*** RECORDS TO USE
/-- The match of an instruction's row of spec/opcode_table.json. -/
def rowMatch : Instr → BitVec 32
  | .nop _ _ => 0x00000000
  | .add _ _ => 0x00000001
  | .sub _ _ => 0x00000002
  | .mul _ _ => 0x00000003
  | .div _ _ => 0x00000004
  | .num _ => 0x00000005
  | .char _ => 0x00000045
  | .hlt _ => 0x00000085
  | .sla _ => 0x00000006
  | .sra _ => 0x00000046
  | .slax _ => 0x00000086
  | .srax _ => 0x000000C6
  | .slc _ => 0x00000106
  | .src _ => 0x00000146
  | .move _ _ => 0x00000007
  | .lda _ _ => 0x00000008
  | .ld1 _ _ => 0x00000009
  | .ld2 _ _ => 0x0000000A
  | .ld3 _ _ => 0x0000000B
  | .ld4 _ _ => 0x0000000C
  | .ld5 _ _ => 0x0000000D
  | .ld6 _ _ => 0x0000000E
  | .ldx _ _ => 0x0000000F
  | .ldan _ _ => 0x00000010
  | .ld1n _ _ => 0x00000011
  | .ld2n _ _ => 0x00000012
  | .ld3n _ _ => 0x00000013
  | .ld4n _ _ => 0x00000014
  | .ld5n _ _ => 0x00000015
  | .ld6n _ _ => 0x00000016
  | .ldxn _ _ => 0x00000017
  | .sta _ _ => 0x00000018
  | .st1 _ _ => 0x00000019
  | .st2 _ _ => 0x0000001A
  | .st3 _ _ => 0x0000001B
  | .st4 _ _ => 0x0000001C
  | .st5 _ _ => 0x0000001D
  | .st6 _ _ => 0x0000001E
  | .stx _ _ => 0x0000001F
  | .stj _ _ => 0x00000020
  | .stz _ _ => 0x00000021
  | .jbus _ _ => 0x00000022
  | .ioc _ _ => 0x00000023
  | .inp _ _ => 0x00000024
  | .out _ _ => 0x00000025
  | .jred _ _ => 0x00000026
  | .jmp _ => 0x00000027
  | .jsj _ => 0x00000067
  | .jov _ => 0x000000A7
  | .jnov _ => 0x000000E7
  | .jl _ => 0x00000127
  | .je _ => 0x00000167
  | .jg _ => 0x000001A7
  | .jge _ => 0x000001E7
  | .jne _ => 0x00000227
  | .jle _ => 0x00000267
  | .jan _ => 0x00000028
  | .jaz _ => 0x00000068
  | .jap _ => 0x000000A8
  | .jann _ => 0x000000E8
  | .janz _ => 0x00000128
  | .janp _ => 0x00000168
  | .j1n _ => 0x00000029
  | .j1z _ => 0x00000069
  | .j1p _ => 0x000000A9
  | .j1nn _ => 0x000000E9
  | .j1nz _ => 0x00000129
  | .j1np _ => 0x00000169
  | .j2n _ => 0x0000002A
  | .j2z _ => 0x0000006A
  | .j2p _ => 0x000000AA
  | .j2nn _ => 0x000000EA
  | .j2nz _ => 0x0000012A
  | .j2np _ => 0x0000016A
  | .j3n _ => 0x0000002B
  | .j3z _ => 0x0000006B
  | .j3p _ => 0x000000AB
  | .j3nn _ => 0x000000EB
  | .j3nz _ => 0x0000012B
  | .j3np _ => 0x0000016B
  | .j4n _ => 0x0000002C
  | .j4z _ => 0x0000006C
  | .j4p _ => 0x000000AC
  | .j4nn _ => 0x000000EC
  | .j4nz _ => 0x0000012C
  | .j4np _ => 0x0000016C
  | .j5n _ => 0x0000002D
  | .j5z _ => 0x0000006D
  | .j5p _ => 0x000000AD
  | .j5nn _ => 0x000000ED
  | .j5nz _ => 0x0000012D
  | .j5np _ => 0x0000016D
  | .j6n _ => 0x0000002E
  | .j6z _ => 0x0000006E
  | .j6p _ => 0x000000AE
  | .j6nn _ => 0x000000EE
  | .j6nz _ => 0x0000012E
  | .j6np _ => 0x0000016E
  | .jxn _ => 0x0000002F
  | .jxz _ => 0x0000006F
  | .jxp _ => 0x000000AF
  | .jxnn _ => 0x000000EF
  | .jxnz _ => 0x0000012F
  | .jxnp _ => 0x0000016F
  | .inca _ => 0x00000030
  | .deca _ => 0x00000070
  | .enta _ => 0x000000B0
  | .enna _ => 0x000000F0
  | .inc1 _ => 0x00000031
  | .dec1 _ => 0x00000071
  | .ent1 _ => 0x000000B1
  | .enn1 _ => 0x000000F1
  | .inc2 _ => 0x00000032
  | .dec2 _ => 0x00000072
  | .ent2 _ => 0x000000B2
  | .enn2 _ => 0x000000F2
  | .inc3 _ => 0x00000033
  | .dec3 _ => 0x00000073
  | .ent3 _ => 0x000000B3
  | .enn3 _ => 0x000000F3
  | .inc4 _ => 0x00000034
  | .dec4 _ => 0x00000074
  | .ent4 _ => 0x000000B4
  | .enn4 _ => 0x000000F4
  | .inc5 _ => 0x00000035
  | .dec5 _ => 0x00000075
  | .ent5 _ => 0x000000B5
  | .enn5 _ => 0x000000F5
  | .inc6 _ => 0x00000036
  | .dec6 _ => 0x00000076
  | .ent6 _ => 0x000000B6
  | .enn6 _ => 0x000000F6
  | .incx _ => 0x00000037
  | .decx _ => 0x00000077
  | .entx _ => 0x000000B7
  | .ennx _ => 0x000000F7
  | .cmpa _ _ => 0x00000038
  | .cmp1 _ _ => 0x00000039
  | .cmp2 _ _ => 0x0000003A
  | .cmp3 _ _ => 0x0000003B
  | .cmp4 _ _ => 0x0000003C
  | .cmp5 _ _ => 0x0000003D
  | .cmp6 _ _ => 0x0000003E
  | .cmpx _ _ => 0x0000003F

/-- The container of the instruction's word has, under the row's mask, the row's match, and its bit 30 is 0. -/
def Statement (i : Instr) : Prop :=
  (encode i).toContainer &&& rowMask i = rowMatch i ∧ (encode i).toContainer.getLsbD 30 = false

/-- Bit 30 of a container is 0. -/
theorem bit30 (w : Word) : w.toContainer.getLsbD 30 = false := by
  have := w.mag.isLt
  rw [Word.toContainer, BitVec.getLsbD_ofNat, Nat.testBit_eq_decide_div_mod_eq]
  cases w.neg <;> simp <;> omega

/-- The container of an assembled word, as a number, modulo 4096. -/
theorem assemble_low (m : AddrSpec) (f c : Nat) :
    (assemble m f c).toContainer.toNat % 4096 = (f * 64 + c) % 4096 := by
  obtain ⟨b, aa, idx⟩ := m
  cases b <;> simp [assemble, Word.toContainer] <;> omega

/-- An opcode whose row fixes C alone. -/
theorem rowC (m : AddrSpec) (f c : Nat) (h : c < 64) : (assemble m f c).toContainer &&& 0x3F#32 = BitVec.ofNat 32 c := by
  apply BitVec.eq_of_toNat_eq
  have := assemble_low m f c
  rw [BitVec.toNat_and, show (0x3F#32).toNat = 2 ^ 6 - 1 from rfl, Nat.and_two_pow_sub_one_eq_mod, BitVec.toNat_ofNat]
  omega

/-- An opcode whose row fixes C and F. -/
theorem rowCF (m : AddrSpec) (f c : Nat) (hf : f < 64) (hc : c < 64) :
    (assemble m f c).toContainer &&& 0xFFF#32 = BitVec.ofNat 32 (f * 64 + c) := by
  apply BitVec.eq_of_toNat_eq
  have := assemble_low m f c
  rw [BitVec.toNat_and, show (0xFFF#32).toNat = 2 ^ 12 - 1 from rfl, Nat.and_two_pow_sub_one_eq_mod, BitVec.toNat_ofNat]
  omega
******
** WHAT TO PRODUCE **
Exactly reproduce the line containing "rw [BitVec.toNat_and, show (0x3F#32).toNat" and all lines after it in the material, stopping only at the end.

** TASK RESULT **
  rw [BitVec.toNat_and, show (0x3F#32).toNat = 2 ^ 6 - 1 from rfl, Nat.and_two_pow_sub_one_eq_mod, BitVec.toNat_ofNat]
  omega

/-- An opcode whose row fixes C and F. -/
theorem rowCF (m : AddrSpec) (f c : Nat) (hf : f < 64) (hc : c < 64) :
    (assemble m f c).toContainer &&& 0xFFF#32 = BitVec.ofNat 32 (f * 64 + c) := by
  apply BitVec.eq_of_toNat_eq
  have := assemble_low m f c
  rw [BitVec.toNat_and, show (0xFFF#32).toNat = 2 ^ 12 - 1 from rfl, Nat.and_two_pow_sub_one_eq_mod, BitVec.toNat_ofNat]
  omega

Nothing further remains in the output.